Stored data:
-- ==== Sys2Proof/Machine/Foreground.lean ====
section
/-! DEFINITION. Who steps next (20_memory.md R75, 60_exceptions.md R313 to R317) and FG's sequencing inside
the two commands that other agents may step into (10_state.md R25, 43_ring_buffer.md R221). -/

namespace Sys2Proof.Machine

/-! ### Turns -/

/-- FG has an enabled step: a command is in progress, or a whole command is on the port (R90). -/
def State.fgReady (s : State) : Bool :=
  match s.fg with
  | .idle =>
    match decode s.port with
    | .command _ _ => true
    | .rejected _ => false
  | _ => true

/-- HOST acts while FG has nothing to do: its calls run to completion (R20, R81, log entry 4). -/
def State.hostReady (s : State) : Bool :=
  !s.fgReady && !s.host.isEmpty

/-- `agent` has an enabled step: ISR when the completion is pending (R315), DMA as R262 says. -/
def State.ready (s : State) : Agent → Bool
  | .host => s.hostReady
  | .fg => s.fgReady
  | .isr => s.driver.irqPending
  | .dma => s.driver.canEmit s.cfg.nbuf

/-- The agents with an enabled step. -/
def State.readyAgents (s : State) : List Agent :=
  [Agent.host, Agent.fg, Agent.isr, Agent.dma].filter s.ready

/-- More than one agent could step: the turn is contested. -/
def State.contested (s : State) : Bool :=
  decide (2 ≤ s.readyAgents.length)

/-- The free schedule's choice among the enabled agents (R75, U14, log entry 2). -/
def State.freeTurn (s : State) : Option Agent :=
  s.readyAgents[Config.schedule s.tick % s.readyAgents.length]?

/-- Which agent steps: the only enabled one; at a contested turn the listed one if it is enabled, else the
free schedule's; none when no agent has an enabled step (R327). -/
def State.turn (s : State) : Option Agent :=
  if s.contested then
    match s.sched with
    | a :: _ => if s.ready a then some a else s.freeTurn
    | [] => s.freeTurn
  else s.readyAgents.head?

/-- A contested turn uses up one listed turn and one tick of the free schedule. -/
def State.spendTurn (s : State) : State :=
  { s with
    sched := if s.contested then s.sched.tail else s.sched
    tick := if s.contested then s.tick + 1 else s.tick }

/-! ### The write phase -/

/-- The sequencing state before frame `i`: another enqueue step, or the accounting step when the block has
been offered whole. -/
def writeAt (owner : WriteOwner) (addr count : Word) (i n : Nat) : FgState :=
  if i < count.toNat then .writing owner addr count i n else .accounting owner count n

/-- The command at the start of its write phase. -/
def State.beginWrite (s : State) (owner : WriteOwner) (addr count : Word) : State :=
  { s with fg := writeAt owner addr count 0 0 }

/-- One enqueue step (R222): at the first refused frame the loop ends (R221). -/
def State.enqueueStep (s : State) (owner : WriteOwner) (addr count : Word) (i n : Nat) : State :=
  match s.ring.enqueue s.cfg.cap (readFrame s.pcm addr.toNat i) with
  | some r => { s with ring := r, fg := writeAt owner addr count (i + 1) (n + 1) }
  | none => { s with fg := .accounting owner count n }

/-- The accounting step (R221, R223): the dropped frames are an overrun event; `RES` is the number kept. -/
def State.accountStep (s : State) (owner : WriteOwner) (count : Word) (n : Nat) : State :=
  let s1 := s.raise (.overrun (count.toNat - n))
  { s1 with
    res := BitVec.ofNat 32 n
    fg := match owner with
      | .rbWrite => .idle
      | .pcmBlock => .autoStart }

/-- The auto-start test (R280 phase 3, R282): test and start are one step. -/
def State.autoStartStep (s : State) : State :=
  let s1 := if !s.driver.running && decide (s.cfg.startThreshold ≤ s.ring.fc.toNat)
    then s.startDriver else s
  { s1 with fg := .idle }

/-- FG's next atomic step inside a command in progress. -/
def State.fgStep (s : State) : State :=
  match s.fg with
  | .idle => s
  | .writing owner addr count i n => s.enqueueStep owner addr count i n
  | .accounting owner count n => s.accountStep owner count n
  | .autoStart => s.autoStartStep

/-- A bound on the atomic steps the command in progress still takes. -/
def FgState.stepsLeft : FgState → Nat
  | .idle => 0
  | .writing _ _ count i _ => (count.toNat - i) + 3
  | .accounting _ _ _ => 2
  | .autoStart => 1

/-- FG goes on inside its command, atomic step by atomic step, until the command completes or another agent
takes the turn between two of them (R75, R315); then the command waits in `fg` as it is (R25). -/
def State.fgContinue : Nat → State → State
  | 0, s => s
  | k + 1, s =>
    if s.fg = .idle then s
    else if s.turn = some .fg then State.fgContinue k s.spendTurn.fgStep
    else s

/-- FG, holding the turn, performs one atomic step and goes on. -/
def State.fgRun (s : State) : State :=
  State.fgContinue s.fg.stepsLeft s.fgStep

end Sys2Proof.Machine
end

--

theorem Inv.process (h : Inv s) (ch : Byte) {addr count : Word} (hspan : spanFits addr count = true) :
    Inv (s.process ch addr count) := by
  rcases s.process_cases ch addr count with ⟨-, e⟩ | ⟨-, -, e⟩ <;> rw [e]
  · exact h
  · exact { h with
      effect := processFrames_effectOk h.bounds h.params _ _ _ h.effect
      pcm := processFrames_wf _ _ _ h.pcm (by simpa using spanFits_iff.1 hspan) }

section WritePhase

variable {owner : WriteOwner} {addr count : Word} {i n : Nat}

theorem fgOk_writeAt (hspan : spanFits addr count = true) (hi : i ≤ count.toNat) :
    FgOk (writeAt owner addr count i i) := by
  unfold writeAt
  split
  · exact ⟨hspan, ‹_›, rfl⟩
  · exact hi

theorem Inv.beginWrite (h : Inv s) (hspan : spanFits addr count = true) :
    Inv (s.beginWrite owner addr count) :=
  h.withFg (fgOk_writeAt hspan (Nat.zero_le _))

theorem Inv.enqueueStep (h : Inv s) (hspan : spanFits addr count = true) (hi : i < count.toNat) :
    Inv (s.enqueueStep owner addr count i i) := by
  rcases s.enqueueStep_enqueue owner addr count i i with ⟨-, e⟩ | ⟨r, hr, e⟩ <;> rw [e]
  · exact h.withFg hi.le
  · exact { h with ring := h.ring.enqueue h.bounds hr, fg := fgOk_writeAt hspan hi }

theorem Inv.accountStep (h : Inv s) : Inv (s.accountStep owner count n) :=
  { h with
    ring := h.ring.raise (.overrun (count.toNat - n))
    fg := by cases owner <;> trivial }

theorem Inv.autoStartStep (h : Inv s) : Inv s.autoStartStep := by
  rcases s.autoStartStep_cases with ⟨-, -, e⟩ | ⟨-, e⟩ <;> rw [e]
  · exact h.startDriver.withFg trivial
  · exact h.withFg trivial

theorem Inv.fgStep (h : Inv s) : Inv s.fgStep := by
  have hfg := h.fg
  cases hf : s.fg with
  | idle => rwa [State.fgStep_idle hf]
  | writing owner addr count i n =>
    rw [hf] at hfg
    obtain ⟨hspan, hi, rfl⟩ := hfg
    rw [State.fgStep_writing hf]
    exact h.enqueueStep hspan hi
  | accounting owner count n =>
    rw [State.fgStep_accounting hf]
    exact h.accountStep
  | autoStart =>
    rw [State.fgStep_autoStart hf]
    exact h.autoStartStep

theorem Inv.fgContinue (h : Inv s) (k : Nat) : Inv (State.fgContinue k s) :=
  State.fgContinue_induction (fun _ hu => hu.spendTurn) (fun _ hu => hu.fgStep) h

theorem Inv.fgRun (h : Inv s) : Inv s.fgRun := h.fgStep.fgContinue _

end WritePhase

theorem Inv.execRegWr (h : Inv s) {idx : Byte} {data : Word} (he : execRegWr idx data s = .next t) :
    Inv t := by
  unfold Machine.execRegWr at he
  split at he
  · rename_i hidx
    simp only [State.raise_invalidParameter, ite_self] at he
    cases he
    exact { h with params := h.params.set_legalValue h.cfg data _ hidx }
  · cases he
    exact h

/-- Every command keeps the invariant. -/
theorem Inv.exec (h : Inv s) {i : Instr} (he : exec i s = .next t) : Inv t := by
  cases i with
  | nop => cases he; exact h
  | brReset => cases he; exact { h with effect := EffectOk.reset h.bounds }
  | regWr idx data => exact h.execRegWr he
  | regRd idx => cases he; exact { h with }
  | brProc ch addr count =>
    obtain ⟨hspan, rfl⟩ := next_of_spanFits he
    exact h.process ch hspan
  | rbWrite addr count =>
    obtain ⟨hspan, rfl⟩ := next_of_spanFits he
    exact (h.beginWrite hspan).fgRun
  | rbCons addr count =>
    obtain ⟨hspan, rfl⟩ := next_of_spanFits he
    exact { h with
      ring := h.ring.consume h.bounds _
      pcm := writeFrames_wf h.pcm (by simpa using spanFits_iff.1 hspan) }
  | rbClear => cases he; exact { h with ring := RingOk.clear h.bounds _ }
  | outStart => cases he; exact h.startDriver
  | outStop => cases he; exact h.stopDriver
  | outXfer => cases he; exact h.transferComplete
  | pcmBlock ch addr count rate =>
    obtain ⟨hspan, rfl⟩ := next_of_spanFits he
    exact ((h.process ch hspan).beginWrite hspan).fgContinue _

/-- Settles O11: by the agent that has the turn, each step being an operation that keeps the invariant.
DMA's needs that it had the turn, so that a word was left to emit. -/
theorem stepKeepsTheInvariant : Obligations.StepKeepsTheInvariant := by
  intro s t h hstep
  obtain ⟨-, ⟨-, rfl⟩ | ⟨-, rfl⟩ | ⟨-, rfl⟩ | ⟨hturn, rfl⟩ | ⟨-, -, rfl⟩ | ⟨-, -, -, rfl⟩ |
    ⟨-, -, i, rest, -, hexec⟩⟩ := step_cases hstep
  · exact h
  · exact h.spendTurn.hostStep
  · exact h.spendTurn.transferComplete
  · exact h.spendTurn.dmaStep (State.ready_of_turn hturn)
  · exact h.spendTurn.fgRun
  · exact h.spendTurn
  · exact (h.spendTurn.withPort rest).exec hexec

Problem statement: Which lines above include the string "Option"? Show them.

Answer for this exercise:
def State.freeTurn (s : State) : Option Agent :=
def State.turn (s : State) : Option Agent :=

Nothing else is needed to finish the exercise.